Et, tandis que ses pieds la portaient dans l'Olympos, les Akhaiens, avec un grand tumulte, vers les nefs et le Hellespontos, fuyaient devant le tueur d'hommes Hektôr.

Et les Akhaiens aux belles knèmides n'avaient pu enlever hors des traits le cadavre de Patroklos, du compagnon d'Akhilleus; et tout le peuple de Troiè, et les chevaux, et le Priamide Hektôr, semblable à la flamme par sa fureur, poursuivaient toujours Patroklos.
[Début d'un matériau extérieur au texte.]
-- ==== Sys2Proof/Machine/Monitors.lean ====
section
/-! DEFINITION. The line monitors' epoch work and the reference selector's epoch choice (chapter 3). -/

namespace Sys2Proof.Machine

/-- A release run after an epoch within its limit: the fourth releases and sets it to 0 (R43, R45, R48). -/
def nextRun (n : Nat) : Nat := if n + 1 = 4 then 0 else n + 1

/-- Step 1: DEGRADED on the handed parity count (R46, R42). -/
def testDegraded (s : State) (l : LineNo) : State :=
  let u := s.lineSetup l
  if u.parityLimit < (s.line l).mon.handedParity then
    if u.maskDegraded then s else raise .degraded l s
  else release .degraded l s

/-- The better of two reference drifts: the smaller magnitude, the earlier line on a tie (R44). -/
def closer (a : Option Int) (d : Option Int) : Option Int :=
  match a, d with
  | none, d => d
  | some x, none => some x
  | some x, some y => if y.natAbs < x.natAbs then some y else some x

/-- Step 2: the reference drift (R44). -/
def referenceDrift (s : State) : Option Int :=
  s.enabledLines.foldl (fun a l => closer a (s.line l).mon.handedDrift) none

/-- WANDER on one line (R43, R42). -/
def testWander (s : State) (l : LineNo) : State :=
  let u := s.lineSetup l
  let m := (s.line l).mon
  let setRun (s : State) (n : Nat) := s.onMon l fun m => { m with wanderRun := n }
  match m.handedDrift, m.prevDrift with
  | some d, some p =>
    if u.wanderLimit < (d - p).natAbs then
      setRun (if u.maskWander then s else raise .wander l s) 0
    else if m.wander then
      let s := setRun s (nextRun m.wanderRun)
      if m.wanderRun + 1 = 4 then release .wander l s else s
    else s
  | _, _ => setRun s 0

/-- DIVERGE on one line against the reference drift (R45, R42). -/
def testDiverge (dmin : Option Int) (s : State) (l : LineNo) : State :=
  let u := s.lineSetup l
  let m := (s.line l).mon
  let setRun (s : State) (n : Nat) := s.onMon l fun m => { m with divergeRun := n }
  match m.handedDrift, dmin with
  | some d, some r =>
    if u.divergeLimit < (d - r).natAbs then
      setRun (if u.maskDiverge then s else raise .diverge l s) 0
    else if m.diverge then
      let s := setRun s (nextRun m.divergeRun)
      if m.divergeRun + 1 = 4 then release .diverge l s else s
    else s
  | _, _ => setRun s 0

/-- The release of CROSSCHECK on one line (R48). -/
def testCrosscheck (s : State) (l : LineNo) : State :=
  let m := (s.line l).mon
  let setRun (s : State) (n : Nat) := s.onMon l fun m => { m with crossReleaseRun := n }
  if m.crosscheck then
    match m.handedDrift with
    | some d =>
      if d.natAbs ≤ Config.crosscheckLimit then
        let s := setRun s (nextRun m.crossReleaseRun)
        if m.crossReleaseRun + 1 = 4 then release .crosscheck l s else s
      else setRun s 0
    | none => setRun s 0
  else s

/-- Step 3 on one line. -/
def testLine (dmin : Option Int) (s : State) (l : LineNo) : State :=
  testCrosscheck (testDiverge dmin (testWander s l) l) l

/-- Step 4 on one line (R41). -/
def keepDrift (s : State) (l : LineNo) : State := s.onMon l fun m => { m with prevDrift := m.handedDrift }

/-- Step 5 on one line (R54): a counter loaded in the same epoch work, whose line was not otherwise qualified before it, is
not counted down. -/
def Monitor.countDown (m : Monitor) (before : Bool) : Monitor :=
  if m.otherwise then
    let wtr := if before then m.wtr - 1 else m.wtr
    { m with wtr := wtr, candidate := wtr == 0 }
  else m

/-- Does line `a` come before line `b` in the selector's order: grade, then priority, then number (R56)? -/
def betterLine (s : State) (a b : LineNo) : Bool :=
  let ga := (s.line a).lrx.grade
  let gb := (s.line b).lrx.grade
  let pa := (s.lineSetup a).priority
  let pb := (s.lineSetup b).priority
  decide (ga < gb) || (ga == gb && (decide (pa < pb) || (pa == pb && decide (a < b))))

/-- The candidate set, ascending (R41 step 6). -/
def candidates (s : State) : List LineNo := s.enabledLines.filter fun l => (s.line l).mon.candidate

/-- The best of the candidates (R56). -/
def bestCandidate (s : State) : Option LineNo :=
  (candidates s).foldl (fun a l => match a with
    | none => some l
    | some b => if betterLine s l b then some l else some b) none

/-- The epoch choice (R56, R57): a selection held gives way only to a strictly better grade. -/
def epochChoice (s : State) : Option LineNo :=
  match s.selected, bestCandidate s with
  | none, b => b
  | some c, none => some c
  | some c, some b => if (s.line b).lrx.grade < (s.line c).lrx.grade then some b else some c

/-- The monitors' epoch work and the selector's choice (R41). -/
def monitorWork (s : State) : State :=
  let before := s
  let s := s.forLines s.enabledLines testDegraded
  let dmin := referenceDrift s
  let s := s.forLines s.enabledLines (testLine dmin)
  let s := s.forLines s.enabledLines keepDrift
  let s := s.forLines s.enabledLines fun s l => s.onMon l fun m => m.countDown (before.line l).mon.otherwise
  { s with selected := epochChoice s }

/-- MONITOR_EPOCH_WORK (R41): outside LOADING. -/
def execMonitorEpochWork (s : State) : Host.Outcome State Fault Refusal :=
  .next (
    let s := s.took .monitorEpochWork
    if s.running then monitorWork s else s)

/-- The monitors' part of a crosscheck verdict on one line: `over` names the line judged OVER, if one was (R47, R42). -/
def takeVerdict (verdict : Option LineNo) (s : State) (l : LineNo) : State :=
  let m := (s.line l).mon
  if verdict = some l ∧ m.crosscheck = false ∧ (s.lineSetup l).maskCrosscheck = false then
    let s := s.onMon l fun m => { m with crossRun := bump 4 m.crossRun }
    if m.crossRun + 1 = 4 then raise .crosscheck l s else s
  else s.onMon l fun m => { m with crossRun := 0 }

end Sys2Proof.Machine
end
Et, trois fois, l'illustre Hektôr le saisit par les pieds, désirant l'entraîner, et excitant les Troiens, et, trois fois, les Aias, revêtus d'une force impétueuse, le repoussèrent loin du cadavre; et lui, certain de son courage, tantôt se ruait dans la mêlée, tantôt s'arrêtait avec de grands cris, mais jamais ne reculait. De même que les bergers campagnards ne peuvent chasser loin de sa proie un lion fauve et affamé, de même les deux Aias ne pouvaient repousser le Priamide Hektôr loin du cadavre; et il l'eût entraîné, et il eût remporté une grande gloire, si la rapide Iris aux pieds aériens vers le Pèléide ne fût venue à la hâte de l'Olympos, afin qu'il se montrât. Hèrè l'avait envoyée, Zeus et les autres dieux l'ignorant. Et, debout auprès de lui, elle dit en paroles ailées:

— Lève-toi, Pèléide, le plus effrayant des hommes, et secours Patroklos pour qui on combat avec fureur devant les nefs. C'est là que tous s'entre-tuent, les Akhaiens pour le défendre, et les Troiens pour l'entraîner vers Ilios battue des vents. Et l'illustre Hektôr espère surtout l'entraîner, et il veut mettre, après l'avoir coupée, la tête de Patroklos au bout d'un pieu. Lève-toi; ne reste pas plus longtemps inerte, et que la honte te saisisse en songeant à Patroklos devenu le jouet des chiens troiens. Ce serait un opprobre pour toi, si son cadavre était souillé.

Et le divin et rapide Akhilleus lui dit:

— Déesse Iris, qui d'entre les dieux t'a envoyée vers moi?

Et la rapide Iris aux pieds aériens lui répondit:

— Hèrè, la glorieuse épouse de Zeus, m'a envoyée; et le sublime Kronide et tous les immortels qui habitent l'Olympos neigeux l'ignorent.

Et Akhilleus aux pieds rapides, lui répondant, parla ainsi:

— Comment irais-je au combat, puisqu'ils ont mes armes? Ma mère bien-aimée me le défend, avant que je l'aie vue, de mes yeux, reparaître avec de belles armes venant de Hèphaistos. Je ne puis revêtir celles d'aucun autre guerrier, sauf le bouclier d'Aias Télamôniade; mais il combat sans doute aux premiers rangs, tuant les ennemis, de sa lance, autour du cadavre de Patroklos.